• **Prompt**
Please copy each line of the data that includes the string "length".

════

-- ==== Sys2Proof/Machine/Fabric.lean ====
section
/-! DEFINITION. The fabric at work: tile ports (R250 to R253), the real-time port (R255), memory blocks (R247 to R249), logic
blocks (R239 to R242), user I/O and boundary wires (R245, R258, R273, R283), raw lanes (R264, R265). -/

namespace Sys2Proof.Machine

/-! ## Tile ports -/

/-- The region's design runs on FCLKr: configured and not halted (R250, R263). -/
def State.fclkOn (s : State) (a : RAt) : Bool :=
  let f := (s.die a.die).fabric a.region
  s.live a.die && f.st == .configured && !f.halted

/-- The array behind TP0 to TP3 of a region: A of MT(8r + 7) takes TP0 and feeds TP2, B takes TP1 and feeds TP3. -/
def stagArr (a : RAt) (port : Nat) : AAt := { die := a.die, tile := 8 * a.region + 7, arr := port % 2, err := 0 }

/-- The image holds a descriptor of array `arr` that runs and claims the array's input port (or with `out` its output port) for its
whole run (R126). -/
def Image.claims (m : Image) (arr : Nat) (out : Bool) : Bool :=
  match m with
  | .mat a b _ => (if arr = 0 then a else b).runs.any fun u => u.status.isNone && if out then mmPort u.desc else mmStagger u.desc
  | .vec _ _ => false
  | .none => false

/-- A context that is away holds a claim on the array's input or output port (R126). -/
def State.claimedAway (s : State) (k : AAt) (out : Bool) : Bool :=
  (s.die k.die).ctxs.any fun e =>
    e.2.kind == .matrix && e.2.tile.isNone && e.2.lastTile == some k.tile && e.2.image.claims k.arr out

/-- The tile is with the context whose rows the port carries: no switch is under way there, and no context that is away
holds a claim on the port (R129, R211). -/
def State.stagHere (s : State) (k : AAt) : Bool :=
  ((s.die k.die).tileOcc .matrix k.tile).phase == .none && !(s.claimedAway k false)

/-- The words of the output FIFO may leave: they are the claimant's, on its tile or being quiesced there (R126, R195). -/
def State.outHere (s : State) (k : AAt) : Bool :=
  let ph := ((s.die k.die).tileOcc .matrix k.tile).phase
  (ph == .none || ph == .quiescing) && !(s.claimedAway k true)

/-- A call port can take a word: fewer than two complete calls stand in its buffers (R252). -/
def Port.callReady (p : Port) : Bool :=
  decide (((p.calls.filter fun c => !c.claimed).filter fun c => c.isDone).length < 2)

/-- A word into a call port (R252). -/
def Port.callWord (p : Port) (bind : PortBind) (word : BitVec 512) (last : Bool) : Port × Bool :=
  match p.calls.reverse with
  | c :: r =>
    if c.isDone then
      ({ p with calls := p.calls ++ [{ words := [word], isDone := last, claimed := false, bind := bind }] }, false)
    else
      let ws := c.words ++ [word]
      let cut := decide (64 ≤ ws.length) && !last
      ({ p with calls := (({ c with words := ws, isDone := last || cut } : Call) :: r).reverse }, cut)
  | [] => ({ p with calls := [{ words := [word], isDone := last, claimed := false, bind := bind }] }, false)

/-- A word passes from the fabric to the device on TP4 to TP11. -/
def State.tpCall (s : State) (a : RAt) (port : Nat) (bind : PortBind) (word : BitVec 512) (last : Bool) : State :=
  s.modDie a.die fun x =>
    let q := ((x.fabric a.region).port port).callWord bind word last
    ((x.modFabric a.region fun f => f.modPort port fun _ => q.1).count tpWordsIn a.region 1).count tpCallCut a.region
      (b2n q.2)

/-- A word passes to the fabric: the port's output holds it. -/
def Die.tpOut (x : Die) (r port : Nat) (w : BitVec 512) : Die := x.modFabric r fun f => f.modPort port fun p => { p with out := w }

/-- One port word at an FCLKr edge, by the port's function (Table 10-6); `none` where no word can pass. A full write channel
counts the refused edge, an empty read channel the unserved one (R255). -/
def State.tpStep (s : State) (a : RAt) (port : Nat) (word : BitVec 512) (last : Bool) : Option State :=
  let x := s.die a.die
  let f := x.fabric a.region
  let p := f.port port
  let k := stagArr a port
  let bind := tfind f.binds port
  if p.absent then none
  else if port < 2 then
    if 64 ≤ (s.array k).fifo.length || !(s.stagHere k) then none
    else some (s.modArray k fun r => { r with fifo := r.fifo ++ [word] })
  else if port < 4 then
    match (s.array k).cfifo with
    | [] => none
    | w :: rest =>
      if s.outHere k then
        some (((s.modArray k fun r => { r with cfifo := rest }).settle k).modDie a.die fun x => x.tpOut a.region port w)
      else none
  else
    match bind with
    | none => none
    | some b =>
      if b.kind = 1 then if p.callReady then some (s.tpCall a port b word last) else none
      else if b.kind = 2 then
        if x.ringHeld b.ring = 0 then none
        else some (s.modDie a.die fun x =>
          ((x.tpOut a.region port (x.ringFront b.ring)).ringPop b.ring).count tpWordsOut a.region 1)
      else if b.kind = 3 then
        if 1024 ≤ p.buf.length then some (s.modDie a.die fun x => x.count rtpFullCycles a.region 1)
        else some (s.modDie a.die fun x =>
          ((x.modFabric a.region fun f => f.modPort port fun p => { p with buf := p.buf ++ [word] }).count tpWordsIn
            a.region 1).testPanic a.region)
      else
        match p.buf with
        | [] => some (s.modDie a.die fun x => x.count rtpEmptyCycles a.region 1)
        | w :: rest => some (s.modDie a.die fun x =>
            (((x.tpOut a.region port w).modFabric a.region fun f => f.modPort port fun p => { p with buf := rest }).count
              tpWordsOut a.region 1).testPanic a.region)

════

• **Problem solution**
  decide (((p.calls.filter fun c => !c.claimed).filter fun c => c.isDone).length < 2)
      let cut := decide (64 ≤ ws.length) && !last
    if 64 ≤ (s.array k).fifo.length || !(s.stagHere k) then none
        if 1024 ≤ p.buf.length then some (s.modDie a.die fun x => x.count rtpFullCycles a.region 1)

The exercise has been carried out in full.